FIGS_DIR.mkdir(parents=True, exist_ok=True)

# Load cleaned news data
news_df = pd.read_parquet(CLEAN_DATA_PATH)
news_df.head()


ImportError: Unable to find a usable engine; tried using: 'pyarrow', 'fastparquet'.
A suitable version of pyarrow or fastparquet is required for parquet support.
Trying to import the above resulted in these errors:
 - Missing optional dependency 'pyarrow'. pyarrow is required for parquet support. Use pip or conda to install pyarrow.
 - Missing optional dependency 'fastparquet'. fastparquet is required for parquet support.
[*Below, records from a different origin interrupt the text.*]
/-- Settles O50: the rows of R23 are the reset, the two ends of a Done cycle and the moves of the sequencer; each fixes
`st`, and with the line's level or the acknowledge that leaves one row. -/
theorem stateTransitionTable : Obligations.StateTransitionTable := by
  intro s t h
  refine ⟨fun hrst => ?_, fun hrst => ?_⟩
  · obtain ⟨hlegal, -⟩ := step_cases h
    rw [step_of_rst hlegal hrst] at h
    cases h
    rfl
  obtain ⟨i, hacc, rfl⟩ | ⟨⟨hst, hlevel⟩, hnone, hidle, -⟩ | ⟨-, u, -, hmove, rfl⟩ := runs_step_cases hrst h
  · obtain ⟨⟨hst, hlevel⟩, -, hgate⟩ := id hacc
    obtain ⟨⟨hout, -⟩, -⟩ := commandCycle_accept_frame (volApply i) hgate
    have hsome : ∃ i, Accepts s i := ⟨i, hacc⟩
    simp [hst, hlevel, hout, hsome, Measuring]
  · simp [hst, hlevel, hidle, hnone, Measuring]
  · rw [State.endCycle_st]
    cases hmove with
    | count hcont hbelow =>
      obtain ⟨hm, hlevel⟩ := (continues_iff s).1 hcont
      rcases hm with hst | hst | hst | hst | hst <;> simp_all
    | timeout hcont hceil =>
      obtain ⟨hm, hlevel⟩ := (continues_iff s).1 hcont
      rcases hm with hst | hst | hst | hst | hst <;> simp_all [State.abort]
    | fallingEdge hst hedge => simp [hst, hedge, Measuring]
    | idleWait hst hno => simp [hst, hno, Measuring]
    | leadLoEnd hst hlevel => simp [hst, hlevel, State.leadLoEnd, Measuring]
    | leadHiEnd hst hlevel => simp [hst, hlevel, State.leadHiEnd, Measuring]
    | bitLoEnd hst hlevel => simp [hst, hlevel, State.bitLoEnd, Measuring]
    | bitHiEnd hst hlevel => simp [hst, hlevel, State.bitHiEnd, nbits_toNat_eq_frameBits, Measuring]
    | select hst => simp [hst, State.outSelCycle, Measuring]
    | opcodeTaken hst hack => simp [hst, hack, Measuring]
    | opcodeWait hst hack => simp [hst, hack, Measuring]
    | dataTaken b hst hack => simp [hst, hack, Measuring]
    | dataWait hst hack => simp [hst, hack, Measuring]
    | tensWritten b hst => simp [hst, State.outTensCycle, Measuring]
    | onesWritten b hst => simp [hst, State.outOnesCycle, Measuring]

/-! ### The volume invariant (R34) -/

/-- `tens` and `ones` are the decimal digits of `cur`, which is a volume. -/
def DigitsOf (cur : BitVec 7) (tens ones : BitVec 4) : Prop :=
  tens.toNat * 10 + ones.toNat = cur.toNat ∧ cur.toNat ≤ 99 ∧ tens.toNat ≤ 9 ∧ ones.toNat ≤ 9

/-- The digits of the current and of the saved volume are right. -/
def Volume.Wf (v : Volume) : Prop := DigitsOf v.cur v.tens v.ones ∧ DigitsOf v.savCur v.savTens v.savOnes

theorem volume_wf_iff (s : State) : s.volume.Wf ↔ VolumeInv s ∧ SavedInv s := Iff.rfl

theorem digitsOf_zero : DigitsOf 0 0 0 := by simp [DigitsOf]

theorem narrow_toNat {w n : Nat} (h : n < 2 ^ w) : (narrow w n).toNat = n := by
  rw [narrow, BitVec.toNat_ofNat, Nat.mod_eq_of_lt h]

theorem volUp_wf {v : Volume} (h : v.Wf) : (volUp v).Wf := by
  obtain ⟨hcur, hsav⟩ := h
  obtain ⟨hsum, h99, htens, hones⟩ := id hcur
  obtain ⟨-, heq⟩ | ⟨hne, hcarry, heq⟩ | ⟨hne, hno, heq⟩ := volUp_cases v
  · rw [heq]
    exact ⟨hcur, hsav⟩
  · rw [heq]
    refine ⟨?_, hsav⟩
    have hzero : (0 : BitVec 4).toNat = 0 := rfl
    simp only [DigitsOf, narrow_toNat (w := 7) (n := v.cur.toNat + 1) (by omega),
      narrow_toNat (w := 4) (n := v.tens.toNat + 1) (by omega), hzero]
    omega
  · rw [heq]
    refine ⟨?_, hsav⟩
    simp only [DigitsOf, narrow_toNat (w := 7) (n := v.cur.toNat + 1) (by omega),
      narrow_toNat (w := 4) (n := v.ones.toNat + 1) (by omega)]
    omega

theorem volDown_wf {v : Volume} (h : v.Wf) : (volDown v).Wf := by
  obtain ⟨hcur, hsav⟩ := h
  obtain ⟨hsum, h99, htens, hones⟩ := id hcur
  obtain ⟨-, heq⟩ | ⟨hne, hborrow, heq⟩ | ⟨hne, hno, heq⟩ := volDown_cases v
  · rw [heq]
    exact ⟨hcur, hsav⟩
  · rw [heq]
    refine ⟨?_, hsav⟩
    have htens' : (v.tens - 1).toNat = v.tens.toNat - 1 := by bv_omega
    have hnine : (9 : BitVec 4).toNat = 9 := rfl
    simp only [DigitsOf, narrow_toNat (w := 7) (n := v.cur.toNat - 1) (by omega), htens', hnine]
    omega
  · rw [heq]
    refine ⟨?_, hsav⟩
    simp only [DigitsOf, narrow_toNat (w := 7) (n := v.cur.toNat - 1) (by omega),
      narrow_toNat (w := 4) (n := v.ones.toNat - 1) (by omega)]
    omega

theorem mute_wf {v : Volume} (h : v.Wf) : (mute v).Wf := by
  obtain ⟨hcur, hsav⟩ := h
  obtain ⟨-, heq⟩ | ⟨-, heq⟩ := mute_cases v
  · rw [heq]
    exact ⟨digitsOf_zero, hcur⟩
  · rw [heq]
    exact ⟨hsav, digitsOf_zero⟩

theorem volApply_wf (i : Instr) {v : Volume} (h : v.Wf) : (volApply i v).Wf := by
  cases i with
  | volUp => exact volUp_wf h
  | volDown => exact volDown_wf h
  | mute => exact mute_wf h

theorem VolumeKept.volume_eq {s t : State} (h : VolumeKept s t) : t.volume = s.volume := by
  obtain ⟨h1, h2, h3, h4, h5, h6⟩ := h
  simp only [State.volume, h1, h2, h3, h4, h5, h6]

/-! ### The gate's invariant (R35) -/

theorem QuietBackground.gateInv {s t : State} (hquiet : QuietBackground s t) (h : GateInv s) : GateInv t := by
  obtain ⟨⟨hcfg, -⟩, -, ⟨hclear, hkeep⟩, hgap⟩ := hquiet
  obtain ⟨hcount, hnone, hceil⟩ := h
  have hgap' : t.gap ≤ t.cfg.gapCeil := by
    rw [hcfg, hgap]
    split_ifs <;> omega
  by_cases hdue : IdleClearDue s
  · obtain ⟨hlast, hrcount⟩ := hclear hdue
    simp [GateInv, hlast, hrcount, hgap']
  · obtain ⟨hlast, hrcount⟩ := hkeep hdue
    rw [GateInv, hlast, hrcount]
    exact ⟨hcount, hnone, hgap'⟩

theorem AcceptedFrame.gateInv {s t : State} {i : Instr} (h : AcceptedFrame s t i) : GateInv t := by
  obtain ⟨-, hlast, hcount, hgap, -⟩ := h
  have hpos : 1 ≤ t.rcount.toNat ∧ t.rcount.toNat ≤ 5 := by
    rw [hcount]
    split_ifs <;> omega
  refine ⟨hpos.2, iff_of_false (by simp [hlast]) ?_, by omega⟩
  intro hzero
  simp [hzero] at hpos

/-! ### The decoder's invariant (R36) -/

/-- Outside the measuring states nothing is left of a frame (R109), and that is all the invariant asks there. -/
theorem decoderInv_of_cleared {t : State} (hm : ¬ Measuring t.st) (h : TransientCleared t) : DecoderInv t := by
  obtain ⟨hpcnt, hlead, hframe, hnbits⟩ := id h
  refine ⟨by omega, by omega, iff_of_false (by omega) hm, by simp [hnbits], fun _ => h, fun _ => ⟨hlead, hframe, hnbits⟩,
    fun _ => ⟨hframe, hnbits⟩, fun _ => by simp [hnbits], ?_, by simp [hframe]⟩
  intro hstop
  exact absurd (by simp [hstop, Measuring]) hm

/-- A phase starts with its first sample counted; `hrows` is what the invariant asks of the single states. -/
theorem decoderInv_of_phaseStart {t : State} (hceil : 2 ≤ t.cfg.pulseCeil) (hpcnt : t.pcnt = 1)
    (hlead : t.lead ≤ t.cfg.pulseCeil - 1) (hm : Measuring t.st) (hnbits : t.nbits.toNat ≤ 32)
    (hrows : (t.st = .leadLo → t.lead = 0 ∧ t.frame = 0 ∧ t.nbits = 0) ∧
      (t.st = .leadHi → t.frame = 0 ∧ t.nbits = 0) ∧ (t.st = .bitLo → t.nbits.toNat ≤ 31) ∧
      (t.st = .stopLo → t.nbits = 32))
    (hframe : t.frame.toNat % 2 ^ (32 - t.nbits.toNat) = 0) : DecoderInv t := by
  obtain ⟨hLeadLo, hLeadHi, hBitLo, hStopLo⟩ := hrows
  exact ⟨by omega, hlead, iff_of_true (by omega) hm, hnbits, fun hnm => absurd hm hnm, hLeadLo, hLeadHi, hBitLo, hStopLo,
    hframe⟩

theorem endCycle_decoderInv {s u : State} (a : Bool) (h : DecoderInv u) : DecoderInv (s.endCycle a u) := by
  simpa only [DecoderInv, TransientCleared, State.endCycle_cfg, State.endCycle_st, State.endCycle_pcnt,
    State.endCycle_lead, State.endCycle_frame, State.endCycle_nbits] using h

/-- The low `32 - n` bits of `frame` are unfilled; a bit shifted in at the top leaves one fewer (R27, R105). -/
theorem shiftIn_unfilled {f : Word} {n : Nat} (b : Bool) (hn : n ≤ 31) (h : f.toNat % 2 ^ (32 - n) = 0) :
    (shiftIn f b).toNat % 2 ^ (32 - (n + 1)) = 0 := by
  obtain ⟨k, hk⟩ := Nat.dvd_of_mod_eq_zero h
  have hpow : 2 ^ (32 - n) = 2 * 2 ^ (32 - (n + 1)) := by
    rw [← pow_succ']
    congr 1
    omega
  have hhalf : f.toNat / 2 = 2 ^ (32 - (n + 1)) * k := by
    rw [hk, hpow, mul_assoc, Nat.mul_div_cancel_left _ two_pos]
  have htop : 2 ^ (32 - (n + 1)) ∣ if b then 2 ^ 31 else 0 := by
    split_ifs
    · exact pow_dvd_pow 2 (by omega)
    · exact dvd_zero _
  rw [shiftIn_toNat, hhalf]
  exact Nat.mod_eq_zero_of_dvd (dvd_add (Dvd.intro _ rfl) htop)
Use pip or conda to install fastparquet.

# Headline Length Statistics

In [None]:
# Descriptive stats
stats = news_df[['headline_length_chars', 'headline_length_tokens']].describe()
print(stats)

# Histogram of headline lengths (chars)
plt.figure(figsize=(8,4))
plt.hist(news_df['headline_length_chars'], bins=50, color='skyblue', edgecolor='black')
plt.title("Headline Length (Characters)")
plt.xlabel("Characters")
plt.ylabel("Frequency")
plt.grid(axis='y', alpha=0.75)
plt.savefig(FIGS_DIR / "headline_length_chars_hist.png")
plt.show()

# Histogram of headline lengths (tokens)
plt.figure(figsize=(8,4))
plt.hist(news_df['headline_length_tokens'], bins=50, color='lightgreen', edgecolor='black')
plt.title("Headline Length (Tokens)")
plt.xlabel("Tokens")
plt.ylabel("Frequency")
plt.grid(axis='y', alpha=0.75)
plt.savefig(FIGS_DIR / "headline_length_tokens_hist.png")
plt.show()

# Top Keywords

In [None]:
# Convert headlines to lowercase
headlines_lower = news_df['headline_lower'].fillna('')

# Extract unigrams and bigrams appearing in at least 5 headlines
vectorizer = CountVectorizer(ngram_range=(1,2), min_df=5, stop_words='english')
X = vectorizer.fit_transform(headlines_lower)

# Sum word counts
sums = X.sum(axis=0)
terms = [(term, sums[0, idx]) for term, idx in vectorizer.vocabulary_.items()]
top_terms = sorted(terms, key=lambda x: x[1], reverse=True)[:30]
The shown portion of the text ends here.